Jaenschwalde Coal-Fired Power Plant

The intragency panel price per ton of carbon incorporated into the Environmental Protection Agency’s microwave rule seems to set the standard, or at least the starting point, for the federal government’s estimate of the social cost of carbon.

Benjamin Zycher, visiting scholar at the conservative American Enterprise Institute, has argued that that cost “fails”. Zycher hosted a discussion at OurEnergyPolicy.org about the EPA’s calculated cost of carbon.

Zycher’s criticisms of the EPA’s analysis of the social cost of carbon are as follows:

  • It ignores the minimal temperature impact – one tenth of one degree by the year 2100 – of even a 50% reduction in US emissions, and that the US’ contribution would diminish over time as emissions from other countries continue to grow.
  • It violates Office of Management Budget guidelines that only the costs and benefits to the US, rather than the international community, be considered in federal cost-benefit analyses, and through its use of a range of discount rates. “Because the costs of the rule are far more certain than the benefits—the climate models simply are unreliable in terms of the long-term effects of changes in GHG concentrations—the discount rate applied to costs should be substantially lower than that applied to benefits,” Zycher writes.
  • It is not objective, as bureaucracies are interest groups whose cost-benefit analyses can be easily manipulated. Congressional approval should be required for major rules. 

Many respondents shared Zycher’s views that climate action by the EPA is a politically rather than scientifically motivated process, and that US actions alone will simply penalize US businesses while allowing other countries to “free ride” on its reductions. But others argued that as a global problem, it makes little sense to view emissions and climate change solely through a domestic lens, that cost-benefit analysis is intended to avoid political influence, and that having a price on carbon – even if it’s not the best price – at least offers a starting point that businesses can use for planning purposes.

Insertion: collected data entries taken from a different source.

-- ==== Sys2Proof/Proofs/Moves.lean ====
section
/-!
What the part's own events are made of. Every event of a lane, a chart, a panel, a link or the clock is a chain of
elementary moves: an update that leaves the session, the frozen map and every setting alone, a notice, a record, a header
of a read, and the session controller's two examinations (01 R10, R11). An invariant that each of these keeps is kept by
every event, so no invariant walks through the events again.
-/
namespace Sys2Proof.Safety
open Sys2Proof.Machine

theorem SameSettings.refl (d : Device) : SameSettings d d :=
  ⟨⟨rfl, rfl, rfl, rfl⟩, ⟨rfl, rfl, rfl, rfl, rfl⟩, fun _ => ⟨rfl, rfl, rfl⟩, ⟨fun _ => ⟨rfl, rfl, rfl⟩, rfl⟩,
    ⟨rfl, rfl, rfl⟩, ⟨rfl, rfl, rfl, rfl⟩⟩

theorem SameSettings.trans {d e g : Device} (h : SameSettings d e) (k : SameSettings e g) : SameSettings d g := by
  obtain ⟨hs, hc, hl, ⟨hp, hk⟩, hj, hw⟩ := h
  obtain ⟨ks, kc, kl, ⟨kp, kk⟩, kj, kw⟩ := k
  refine ⟨?_, ?_, fun l => ?_, ⟨fun p => ?_, kk.trans hk⟩, ?_, ?_⟩
  · simp only [ks, hs, and_self]
  · simp only [kc, hc, and_self]
  · simp only [kl l, hl l, and_self]
  · simp only [kp p, hp p, and_self]
  · simp only [kj, hj, and_self]
  · simp only [kw, hw, and_self]

end Sys2Proof.Safety

namespace Sys2Proof.Machine
open Sys2Proof.Safety

/-! ## Elementary moves -/

/-- Every setting stands as it was: those that only IDLE may change, and the lamp mixer's two times (11 R160). -/
structure SettingsKept (d e : Device) : Prop where
  settings  : SameSettings d e
  flashTime : e.lamps.flashTime = d.lamps.flashTime
  beatTime  : e.lamps.beatTime = d.lamps.beatTime

theorem SettingsKept.refl (d : Device) : SettingsKept d d := ⟨.refl d, rfl, rfl⟩

theorem SettingsKept.trans {d e g : Device} (h : SettingsKept d e) (k : SettingsKept e g) : SettingsKept d g :=
  ⟨h.settings.trans k.settings, k.flashTime.trans h.flashTime, k.beatTime.trans h.beatTime⟩

/-- The settings, the session and the frozen map stand as they were. -/
structure Quiet (d e : Device) : Prop extends SettingsKept d e where
  session : e.session = d.session
  frozen  : e.mapper.frozen = d.mapper.frozen

theorem Quiet.refl (d : Device) : Quiet d d := ⟨.refl d, rfl, rfl⟩

theorem Quiet.trans {d e g : Device} (h : Quiet d e) (k : Quiet e g) : Quiet d g :=
  ⟨h.toSettingsKept.trans k.toSettingsKept, k.session.trans h.session, k.frozen.trans h.frozen⟩

/-- An elementary move of the part itself. -/
inductive Move : Device → Device → Prop
  | quiet {d e : Device} (h : Quiet d e) (ring : e.ring = d.ring) (ports : e.ports = d.ports) : Move d e
  | raise (d : Device) (k : Notice) : Move d (d.raise k)
  | append (d : Device) (x : Record) : Move d (d.appendRecord x)
  | header {d : Device} {i : Port} {status : Byte} {channel : ChannelField}
      (h : (d.port i).transaction = some (.heading status channel)) : Move d (d.takeReadHeader i channel)
  | done (d : Device) (p : Player) : Move d (d.examineDone p)
  | report (d : Device) (p : Player) : Move d (d.takeReport p)
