-- ==== Sys2Proof/Proofs/SessionLaw.lean ====
section
/-!
The agreement of the session state, the player states and the frozen map (O52): one lemma for each way to establish it,
and one for each change of a step.
-/
namespace Sys2Proof.Safety
open Sys2Proof.Machine

/-! ## The law in each session state -/

section
variable {d e : Device}

theorem SessionLaw.of_idle (state : d.session.state = .idle) (players : ∀ p, d.playerState p = .off)
    (frozen : d.mapper.frozen = none) : SessionLaw d := by
  simp [SessionLaw, Device.songRuns, state, players, frozen]

theorem SessionLaw.of_preload (state : d.session.state = .preload)
    (players : ∀ p, d.playerState p = if d.session.named.get p then .joined else .off)
    (some_joined : ∃ p, d.playerState p = .joined) (frozen : d.mapper.frozen = none) : SessionLaw d := by
  simp only [SessionLaw, Device.songRuns, state, frozen]
  exact ⟨nofun, fun _ => ⟨players, some_joined⟩, nofun, nofun, rfl⟩

theorem SessionLaw.of_run (state : d.session.state = .run)
    (players : ∀ p, d.playerState p ≠ .joined ∧ (d.playerState p = .off ↔ d.session.named.get p = false))
    (some_playing : ∃ p, d.playerState p = .playing) (frozen : d.mapper.frozen.isSome = true) : SessionLaw d := by
  simp only [SessionLaw, Device.songRuns, state, frozen]
  exact ⟨nofun, nofun, fun _ => ⟨players, some_playing⟩, nofun, rfl⟩

theorem SessionLaw.of_ended (state : d.session.state = .ended)
    (players : ∀ p, d.playerState p ≠ .joined ∧ (d.playerState p = .off ↔ d.session.named.get p = false))
    (none_playing : ∀ p, d.playerState p ≠ .playing) (frozen : d.mapper.frozen.isSome = true) : SessionLaw d := by
  simp only [SessionLaw, Device.songRuns, state, frozen]
  exact ⟨nofun, nofun, nofun, fun _ p => ⟨(players p).1, none_playing p, (players p).2⟩, rfl⟩

/-- The law speaks of the session and of whether a map is frozen alone. -/
theorem SessionLaw.congr (h : SessionLaw d) (session : e.session = d.session)
    (frozen : e.mapper.frozen.isSome = d.mapper.frozen.isSome) : SessionLaw e := by
  simpa only [SessionLaw, Device.playerState, Device.songRuns, session, frozen] using h

/-- Outside RUN and ENDED no map is frozen. -/
theorem SessionLaw.frozen_none (h : SessionLaw d) (state : d.songRuns = false) : d.mapper.frozen = none := by
  obtain ⟨-, -, -, -, frozen⟩ := h
  rw [state] at frozen
  exact Option.isSome_eq_false_iff.1 frozen |> Option.isNone_iff_eq_none.1

/-- A player is PLAYING in RUN alone. -/
theorem SessionLaw.run_of_playing {p : Player} (h : SessionLaw d) (hp : d.playerState p = .playing) :
    d.session.state = .run := by
  obtain ⟨idle, preload, -, ended, -⟩ := h
  cases state : d.session.state with
  | idle => rw [idle state p] at hp; cases hp
  | preload => rw [(preload state).1 p] at hp; split at hp <;> cases hp
  | run => rfl
  | ended => exact absurd hp (ended state p).2.1

/-! ## The session controller -/

theorem SessionLaw.quiet (h : SessionLaw d) (q : Quiet d e) : SessionLaw e := h.congr q.session (by rw [q.frozen])

/-- A player who was PLAYING is out of play, and the end of the song is then examined (01 R10, R11, R13). -/
theorem SessionLaw.examineEnd_of_left {p : Player} {x : PlayerState} (h : SessionLaw d)
    (hp : d.playerState p = .playing) (hx : x = .cleared ∨ x = .failed)
    (session : e.session = (d.setPlayer p x).session) (frozen : e.mapper = d.mapper) : SessionLaw e.examineEnd := by
  have state := h.run_of_playing hp
  obtain ⟨-, -, run, -, map⟩ := h
  obtain ⟨players, -⟩ := run state
  have estate : e.session.state = .run := by rw [session]; exact state
  have player (r : Player) : e.playerState r = if r = p then x else d.playerState r := by
    rw [Device.playerState, session]
    exact Device.playerState_setPlayer d p r x
  have named : e.session.named = d.session.named := by rw [session]; rfl
  have efrozen : e.mapper.frozen.isSome = true := by rw [frozen, map, Device.songRuns, state]; rfl
  have eplayers (r : Player) :
      e.playerState r ≠ .joined ∧ (e.playerState r = .off ↔ e.session.named.get r = false) := by
    have off := (players p).2
    rw [hp] at off
    rw [player, named]
    split
    · rename_i hr
      rw [hr, ← off]
      rcases hx with rfl | rfl <;> simp
    · exact players r
  rcases e.examineEnd_cases with ⟨-, p1, p2, he⟩ | ⟨some_playing, he⟩ <;> rw [he]
  · have all : ∀ r, e.playerState r ≠ .playing := fun r => by cases r <;> assumption
    exact .of_ended rfl eplayers all efrozen
  · refine .of_run estate eplayers ?_ efrozen
    by_contra none_playing
    exact some_playing ⟨estate, fun h => none_playing ⟨_, h⟩, fun h => none_playing ⟨_, h⟩⟩

theorem SessionLaw.examineDone (h : SessionLaw d) (p : Player) : SessionLaw (d.examineDone p) := by
  rcases d.examineDone_cases p with ⟨done, e⟩ | ⟨-, e⟩ <;> rw [e]
  · have playing : d.playerState p = .playing := by
      simp only [Device.doneHolds, Bool.and_eq_true, decide_eq_true_eq] at done
      exact done.1.1
    exact h.examineEnd_of_left (p := p) (x := .cleared) playing (.inl rfl) rfl rfl
  · exact h

theorem SessionLaw.takeReport (h : SessionLaw d) (p : Player) : SessionLaw (d.takeReport p) := by
  rcases d.takeReport_cases p with ⟨fails, e⟩ | ⟨-, e⟩ <;> rw [e]
  · have playing : d.playerState p = .playing := by
      simp only [Device.wouldFail, Bool.and_eq_true, decide_eq_true_eq] at fails
      exact fails.1
    exact h.examineEnd_of_left (p := p) (x := .failed) playing (.inr rfl) rfl rfl
  · exact h

/-- Every event of the part keeps the law. -/
theorem SessionLaw.moves (h : SessionLaw d) (m : Moves d e) : SessionLaw e := by
  refine m.keeps (P := SessionLaw) (fun a b move law => ?_) h
  cases move with
  | quiet q _ _ => exact law.quiet q
  | raise k => exact law.quiet (.raise a k)
  | append x => exact law.quiet (.appendRecord a x)
  | header _ => exact law.quiet (.onPort a _ _)
  | done p => exact law.examineDone p
  | report p => exact law.takeReport p

/-! ## The session commands -/

/-- OPEN_SONG names at least one player (01 R4). -/
theorem SessionLaw.openSong (h : SessionLaw d) (fields : List Byte) : SessionLaw (openSong fields d).2 := by
  unfold Machine.openSong
  split
  · exact h
  · rename_i idle
    split
    · exact h
    · rename_i fits
      generalize u8 fields 0 = style, u8 fields 1 = mask, u8 fields 2 = policy at fits
      have frozen : d.mapper.frozen = none := h.frozen_none (by simp [Device.songRuns, not_not.1 idle])
      have named : ∃ p, ((⟨mask.testBit 0, mask.testBit 1⟩ : PerPlayer Bool)).get p = true := by
        simp only [openSongBad, Bool.or_eq_true, decide_eq_true_eq, not_or] at fits
        obtain ⟨⟨⟨-, small⟩, nonzero⟩, -⟩ := fits
        have : mask = 1 ∨ mask = 2 ∨ mask = 3 := by omega
        rcases this with rfl | rfl | rfl
        · exact ⟨.p1, rfl⟩
        · exact ⟨.p2, rfl⟩
        · exact ⟨.p1, rfl⟩
      have players (p : Player) : (d.openWith (.opened style mask policy (u32 fields 3))).playerState p
          = if (⟨mask.testBit 0, mask.testBit 1⟩ : PerPlayer Bool).get p then .joined else .off := by
        cases p <;> rfl
      obtain ⟨p, hp⟩ := named
      exact .of_preload rfl players ⟨p, (players p).trans (if_pos hp)⟩ frozen

end

end Sys2Proof.Safety

namespace Sys2Proof.Machine

@[simp] theorem Device.freezeMap_session (d : Device) : d.freezeMap.session = d.session := by
  unfold Device.freezeMap
  dsimp only
  split <;> rfl

@[simp] theorem Device.freezeMap_mapper (d : Device) : d.freezeMap.mapper = d.computeMap := by
  unfold Device.freezeMap
  dsimp only
  split <;> rfl

@[simp] theorem Device.startSong_session (d : Device) : d.startSong.session = d.session.started :=
  Device.freezeMap_session _

theorem Device.startSong_frozen (d : Device) : d.startSong.mapper.frozen.isSome = true := by
  rw [show d.startSong.mapper = _ from Device.freezeMap_mapper _]
  rfl

theorem Device.startSong_player (d : Device) (p : Player) :
    d.startSong.playerState p = (d.playerState p).started := by
  rw [Device.playerState, Device.startSong_session]
  cases p <;> rfl

end Sys2Proof.Machine

namespace Sys2Proof.Safety
open Sys2Proof.Machine

section
variable {d : Device}

/-- START makes the named players PLAYING and freezes a map (01 R5, 07 R104). -/
theorem SessionLaw.startSong (h : SessionLaw d) (state : d.session.state = .preload) : SessionLaw d.startSong := by
  obtain ⟨-, preload, -, -, -⟩ := h
  obtain ⟨players, q, joined⟩ := preload state
  refine .of_run (by rw [Device.startSong_session]; rfl) (fun p => ?_) ⟨q, ?_⟩ d.startSong_frozen
  · rw [Device.startSong_player, players, Device.startSong_session]
    change _ ∧ (_ ↔ d.session.named.get p = false)
    cases d.session.named.get p <;> decide
  · rw [Device.startSong_player, joined]
    rfl

theorem SessionLaw.start (h : SessionLaw d) : SessionLaw (start d).2 := by
  unfold Machine.start
  split
  · exact h
  · rename_i preload
    dsimp only
    exact (((h.startSong (not_not.1 preload)).examineDone .p1).examineDone .p2).moves (.settleLanes _)

/-- ABORT and CLOSE leave every player OFF and no map (01 R7, R8). -/
theorem SessionLaw.returnToIdle (d : Device) : SessionLaw d.returnToIdle :=
  .of_idle rfl (fun p => by cases p <;> rfl) rfl

theorem SessionLaw.abort (h : SessionLaw d) : SessionLaw (abort d).2 := by
  unfold Machine.abort
  split
  · exact h
  · exact ((SessionLaw.returnToIdle d).quiet (.appendRecord _ _)).quiet (.raise _ _)

theorem SessionLaw.close (h : SessionLaw d) : SessionLaw (close d).2 := by
  unfold Machine.close
  split
  · exact h
  · exact (SessionLaw.returnToIdle d).quiet (.raise _ _)

end

end Sys2Proof.Safety

namespace Sys2Proof.Machine
open Sys2Proof.Safety

/-! ## The settings commands and POSITION -/

section
variable (d : Device)

theorem Moves.setLink (l : Stage) (enable : BitVec 6) (replyLimit missLimit : Nat) :
    Moves (d.onLink l fun x => x.withSettings enable replyLimit missLimit)
      (d.setLink l enable replyLimit missLimit) := by
  have lost (as : List (Fin 6)) (e : Device) : Moves e (as.foldl (fun d a => d.takeBoardLost (panelOf l a)) e) := by
    induction as generalizing e with
    | nil => exact .refl e
    | cons a as ih => exact (Moves.takeBoardLost e _).trans (ih _)
  exact (lost _ _).trans (.wakeLink _ l _)

theorem Moves.position (fields : List Byte) : Moves d (position fields d).2 := by
  unfold Machine.position
  split
  · exact .refl d
  · dsimp only
    exact (Moves.correct d _ _).trans (.settleLanes _)

/-- The part as SET_PANEL writes it, before the stuck expiries that a lowered limit brings (06 R87). -/
def Device.calibrated (d : Device) (fields : List Byte) : Device :=
  let c := clampedCalibration (u8 fields 1) (u8 fields 2) (u8 fields 3)
  { d with press := {
      panels := Vector.ofFn fun i =>
        if u8 fields 0 = 0xFF ∨ u8 fields 0 = i.val then d.press.panels[i].calibrated c.1 c.2.1 c.2.2
        else d.press.panels[i]
      stuckLimit := clampNat 1000000 60000000 (u32 fields 4) } }

/-- SET_PANEL leaves the part alone, or writes the calibration and takes every stuck expiry it brings (06 R87, R96). -/
theorem setPanel_cases (fields : List Byte) :
    (setPanel fields d).2 = d ∨ (setPanel fields d).2 = (d.calibrated fields).expireAllStuck := by
  simp only [setPanel, Device.calibrated]
  split
  · exact .inl rfl
  · split
    · exact .inl rfl
    · right
      dsimp only

/-- What rests on the session and the frozen map alone, and every event of the part keeps, a settings command, a
SUBSCRIBE, an UNSUBSCRIBE and a POSITION keep. -/
theorem handCommand_keeps {P : Device → Prop}
    (congr : ∀ a b : Device, b.session = a.session → b.mapper.frozen = a.mapper.frozen → P a → P b)
    (moves : ∀ a b, Moves a b → P a → P b) (i : Port) (c : Command) (fields : List Byte)
    (hc : c ∉ [.openSong, .start, .abort, .close, .softReset]) (h : P d) : P (handCommand i c fields d).2 := by
  have same (e : Device) (session : e.session = d.session) (frozen : e.mapper.frozen = d.mapper.frozen) : P e :=
    congr d e session frozen h
  have linked (e : Device) (l : Stage) (enable : BitVec 6) (reply miss : Nat) (he : P e) :
      P (e.setLink l enable reply miss) := moves _ _ (.setLink e l enable reply miss) (congr e _ rfl rfl he)
  cases c with
  | openSong | start | abort | close | softReset => simp at hc
  | position => exact moves _ _ (.position d fields) h
  | setSync =>
    simp only [handCommand, setSync]
    split
    · exact h
    · split
      · exact h
      · exact same _ rfl rfl
  | setStage =>
    simp only [handCommand, setStage]
    split
    · exact h
    · split
      · exact h
      · exact linked _ .b _ _ _ (linked _ .a _ _ _ (same _ rfl rfl))
  | setPanel =>
    simp only [handCommand]
    rcases setPanel_cases d fields with e | e <;> rw [e]
    · exact h
    · exact moves _ _ (.expireAllStuck _) (same _ rfl rfl)
  | setMap =>
    simp only [handCommand, setMap]
    split_ifs
    · exact h
    · exact same _ rfl rfl
    · exact same _ rfl rfl
    · exact h
  | setWindows =>
    have judge (x : Judge) : P { d with judge := x } := same _ rfl rfl
    simp only [handCommand, setWindows]
    split_ifs
    · exact h
    · exact h
    · exact judge _
  | setScoring =>
    simp only [handCommand, setScoring]
    split_ifs
    · exact h
    · exact same _ rfl rfl
  | setLife =>
    simp only [handCommand, setLife]
    split_ifs
    · exact h
    · exact same _ rfl rfl
  | setLamps => exact same _ rfl rfl
  | subscribe =>
    simp only [handCommand, ringSubscribe]
    split_ifs
    · exact h
    · exact same _ rfl rfl
  | unsubscribe => exact same _ rfl rfl

/-- What follows a soft reset at once: silent links woken, and stuck expiries (05 R86, 06 R96). -/
theorem Moves.softReset : Moves d.softResetBlocks d.softReset :=
  ((Moves.wakeLink d.softResetBlocks .a _).trans (.wakeLink _ .b _)).trans (.expireAllStuck _)

/-- A power-on reset leaves every block at its reset value, but for a notice of the ports (12 R173, R176). -/
theorem Quiet.powerOn (s : Straps) :
    Quiet { Device.reset (portsOf (grantedRoles s)) with choices := d.choices } (d.powerOn s) := by
  unfold Device.powerOn
  dsimp only
  split
  · exact .refl _
  · exact .raise _ _

end

end Sys2Proof.Machine

namespace Sys2Proof.Safety
open Sys2Proof.Machine

/-! ## The step -/

theorem SessionLaw.softResetBlocks (d : Device) : SessionLaw d.softResetBlocks :=
  .of_idle rfl (fun p => by cases p <;> rfl) rfl

theorem SessionLaw.handCommand {d : Device} (h : SessionLaw d) (i : Port) (c : Command) (fields : List Byte) :
    SessionLaw (handCommand i c fields d).2 := by
  by_cases hc : c ∈ [.openSong, .start, .abort, .close, .softReset]
  · simp only [List.mem_cons, List.not_mem_nil, or_false] at hc
    rcases hc with rfl | rfl | rfl | rfl | rfl
    · exact h.openSong fields
    · exact h.start
    · exact h.abort
    · exact h.close
    · simp only [Machine.handCommand]
      exact (SessionLaw.softResetBlocks d).moves (.softReset d)
  · exact handCommand_keeps d (fun _ _ session frozen law => law.congr session (by rw [frozen]))
      (fun _ _ m law => law.moves m) i c fields hc h

theorem SessionLaw.change {opens : Prop} {d e : Device} (h : SessionLaw d) (c : Change opens d e) : SessionLaw e := by
  cases c with
  | quiet q => exact h.quiet q
  | moves m => exact h.moves m
  | hand i c fields _ => exact h.handCommand i c fields
  | powerOn s =>
    refine SessionLaw.quiet (.of_idle rfl (fun p => ?_) rfl) (.powerOn d s)
    cases p <;> rfl

end Sys2Proof.Safety

section
open Sys2Proof.Machine Sys2Proof.Safety

/-- Settles O52: every change of a step keeps the law. -/
theorem sessionStaysLegal : Obligations.SessionStaysLegal := fun _ _ h law =>
  (step_changes (opens := True) h (.inl trivial) (.inl trivial)).keeps (fun _ _ c law => law.change c) law

end
end

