-- ==== Sys2Proof/Proofs/StageSettings.lean ====
section
/-!
SET_STAGE where no map is frozen (O10): the panels of boards that are lost, the boards and the phase of a link, and the
round that a silent link begins.
-/
namespace Sys2Proof.Machine
open Sys2Proof.Safety

/-! ## Boards that are lost -/

/-- A panel that has lost its board, where it feeds no lane (06 R95, R96). -/
def PanelPress.lost (x : PanelPress) : PanelPress :=
  { x.forcedUp with stuckSince := if x.pressed then none else x.stuckSince }

theorem PanelPress.lost_lost (x : PanelPress) : x.lost.lost = x.lost := by
  have sensors : vecMap (fun s => { s with active := false }) (vecMap (fun s => { s with active := false }) x.sensors)
      = vecMap (fun s : Sensor => { s with active := false }) x.sensors := by
    ext k hk
    all_goals simp [vecMap]
  simp [PanelPress.lost, PanelPress.forcedUp, sensors]

theorem Device.onPanel_congr {d : Device} {p : Panel} {f g : PanelPress → PanelPress}
    (h : f (d.panel p) = g (d.panel p)) : d.onPanel p f = d.onPanel p g := by
  simp only [Device.panel] at h
  simp only [Device.onPanel, vecModify, h]

theorem Device.onPanel_onPanel (d : Device) (p : Panel) (f g : PanelPress → PanelPress) :
    (d.onPanel p f).onPanel p g = d.onPanel p fun x => g (f x) := by
  simp [Device.onPanel, vecModify]

/-- Where no map is frozen no panel feeds a lane (07 R104). -/
theorem Device.feeds_unfrozen {d : Device} (unfrozen : d.mapper.frozen = none) (p : Panel) : d.feeds p = none := by
  simp [Device.feeds, unfrozen]

/-- A board lost moves its panel alone, where the panel feeds no lane (06 R95). -/
theorem Device.takeBoardLost_unfrozen {d : Device} (unfrozen : d.mapper.frozen = none) (p : Panel) :
    d.takeBoardLost p = d.onPanel p PanelPress.lost := by
  have up : ((d.onPanel p PanelPress.forcedUp).panel p).pressed = false := by simp [PanelPress.forcedUp]
  unfold Device.takeBoardLost Device.pressChange
  cases pressed : (d.panel p).pressed <;> simp only [up]
  case true =>
    have released : ((d.onPanel p PanelPress.forcedUp).stopStuck p).feeds p = none := Device.feeds_unfrozen unfrozen p
    rw [Device.routeRelease, released, Device.stopStuck, Device.onPanel_onPanel]
    exact Device.onPanel_congr (by simp [PanelPress.lost, pressed, PanelPress.forcedUp])
  case false => exact Device.onPanel_congr (by simp [PanelPress.lost, pressed, PanelPress.forcedUp])

/-- The panels of a device when those of some boards of a stage have lost them (06 R95). -/
def Device.lostPanels (d : Device) (l : Stage) (as : List (Fin 6)) : Vector PanelPress 12 :=
  Vector.ofFn fun p => if p ∈ as.map (panelOf l) then (d.panel p).lost else d.panel p

@[simp] theorem Device.lostPanels_nil (d : Device) (l : Stage) : d.lostPanels l [] = d.press.panels := by
  ext1 k hk
  simp [Device.lostPanels, Device.panel]

theorem Device.takeBoardsLost_unfrozen {d : Device} (unfrozen : d.mapper.frozen = none) (l : Stage)
    (as : List (Fin 6)) :
    as.foldl (fun d a => d.takeBoardLost (panelOf l a)) d
      = { d with press := { d.press with panels := d.lostPanels l as } } := by
  induction as generalizing d with
  | nil => rw [List.foldl_nil, Device.lostPanels_nil]
  | cons a as ih =>
    have next : (d.onPanel (panelOf l a) PanelPress.lost).lostPanels l as = d.lostPanels l (a :: as) := by
      ext1 k hk
      by_cases first : (⟨k, hk⟩ : Panel) = panelOf l a
      · simp [Device.lostPanels, first, PanelPress.lost_lost]
      · simp [Device.lostPanels, first]
    rw [List.foldl_cons, Device.takeBoardLost_unfrozen unfrozen, ih (by exact unfrozen), next]
    rfl

theorem panelOf_inj {l m : Stage} {a b : Fin 6} : panelOf l a = panelOf m b ↔ l = m ∧ a = b := by
  cases l <;> cases m <;> simp [panelOf, Fin.ext_iff] <;> omega

theorem Device.lostPanels_get (d : Device) (l m : Stage) (as : List (Fin 6)) (a : Fin 6) :
    (d.lostPanels l as)[panelOf m a]
      = if l = m ∧ a ∈ as then (d.panel (panelOf m a)).lost else d.panel (panelOf m a) := by
  have among : panelOf m a ∈ as.map (panelOf l) ↔ l = m ∧ a ∈ as := by
    simp only [List.mem_map, panelOf_inj]
    exact ⟨fun ⟨b, hb, same, e⟩ => ⟨same, e ▸ hb⟩, fun ⟨same, ha⟩ => ⟨a, ha, same, rfl⟩⟩
  simp only [Device.lostPanels, Fin.getElem_fin, Vector.getElem_ofFn, Fin.eta, among]

/-! ## Links -/

theorem PerStage.set_set {α : Type} (v : PerStage α) (l : Stage) (a b : α) : (v.set l a).set l b = v.set l b := by
  cases l <;> rfl

/-- A link with new settings, woken where it was silent (05 R77, R82, R83). -/
def Link.setTo (x : Link) (enable : BitVec 6) (replyLimit missLimit : Nat) (level : Fin 6 → Byte) : Link :=
  if x.silent && !(enable == 0) then (x.withSettings enable replyLimit missLimit).chooseInNextRound level
  else x.withSettings enable replyLimit missLimit

/-- A silent link has no board to lose (05 R77). -/
theorem Link.lostTo_silent {x : Link} (silent : x.silent = true) (enable : BitVec 6) : x.lostTo enable = [] := by
  have none_ : x.enable = 0 := by
    simp only [Link.silent, Link.noneEnabled, Bool.and_eq_true, decide_eq_true_eq] at silent
    exact silent.1
  simp [Link.lostTo, none_]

US Action on Climate Change is Necessary

The US should take a leadership role:

“U.S. action would help to galvanize other countries, e.g. the EU, to take on more stringent commitments due to a reduction of competitiveness concerns (something the EU Commission has stated), as well as help to provide more moral authority to pressure emerging economies to do so.” – Wil Burns, Director, Energy Policy & Climate program, Johns Hopkins University

The US sets a bad example if it ‘free-rides’ on other countries’ emissions reductions:

“If all countries only take into account the domestic benefits of reducing global GHG pollution, the global damages will be far above the ‘optimal’ level including for the United States. We do indeed need other countries not to ‘free ride,’ but we cannot expect them to if we justify our own free-riding!” – Matt Cox, Doctoral Candidate/NSF IGERT Fellow, Georgia Institute of Technology

Climate change is an international problem, not a domestic one:

“Global warming can only be solved if all nations take appropriate policies to address it, particularly led by the U.S., other developed nations, and large emitters like China and India. Developing nations may be hardest hit first, but the U.S. will have massive problems to deal with over the long term.” – Henry M Goldberg, Independent Consultant

Broader change will require lots of changes at the margin:

“US emissions are only about 1/6 of total emissions right now, but it is worth noting that the U.S. is responsible for roughly 27% of the CO2 in the atmosphere that are currently impacting the climate. And the logic of his [Zycher’s] first argument – that the marginal reduction of pollution effectively “rounds to zero” – ignores the basic fact that it is the cumulative impact of many small actions that leads to significant change.” – Cox

US Action on Climate Change Will Come at the US’s Expense

Imposing a Cost on Carbon is Tantamount to Foreign Aid:

“By basing the SCC [social cost of carbon] on global rather than on U.S.-only costs, the rules implicitly support transferring income from U.S. citizens to foreigners—especially to those living in poor countries with tropical climates. By basing the calculations on artificially low discount rates, the rules impose tacit income transfers from people living now to those who will come long after them.”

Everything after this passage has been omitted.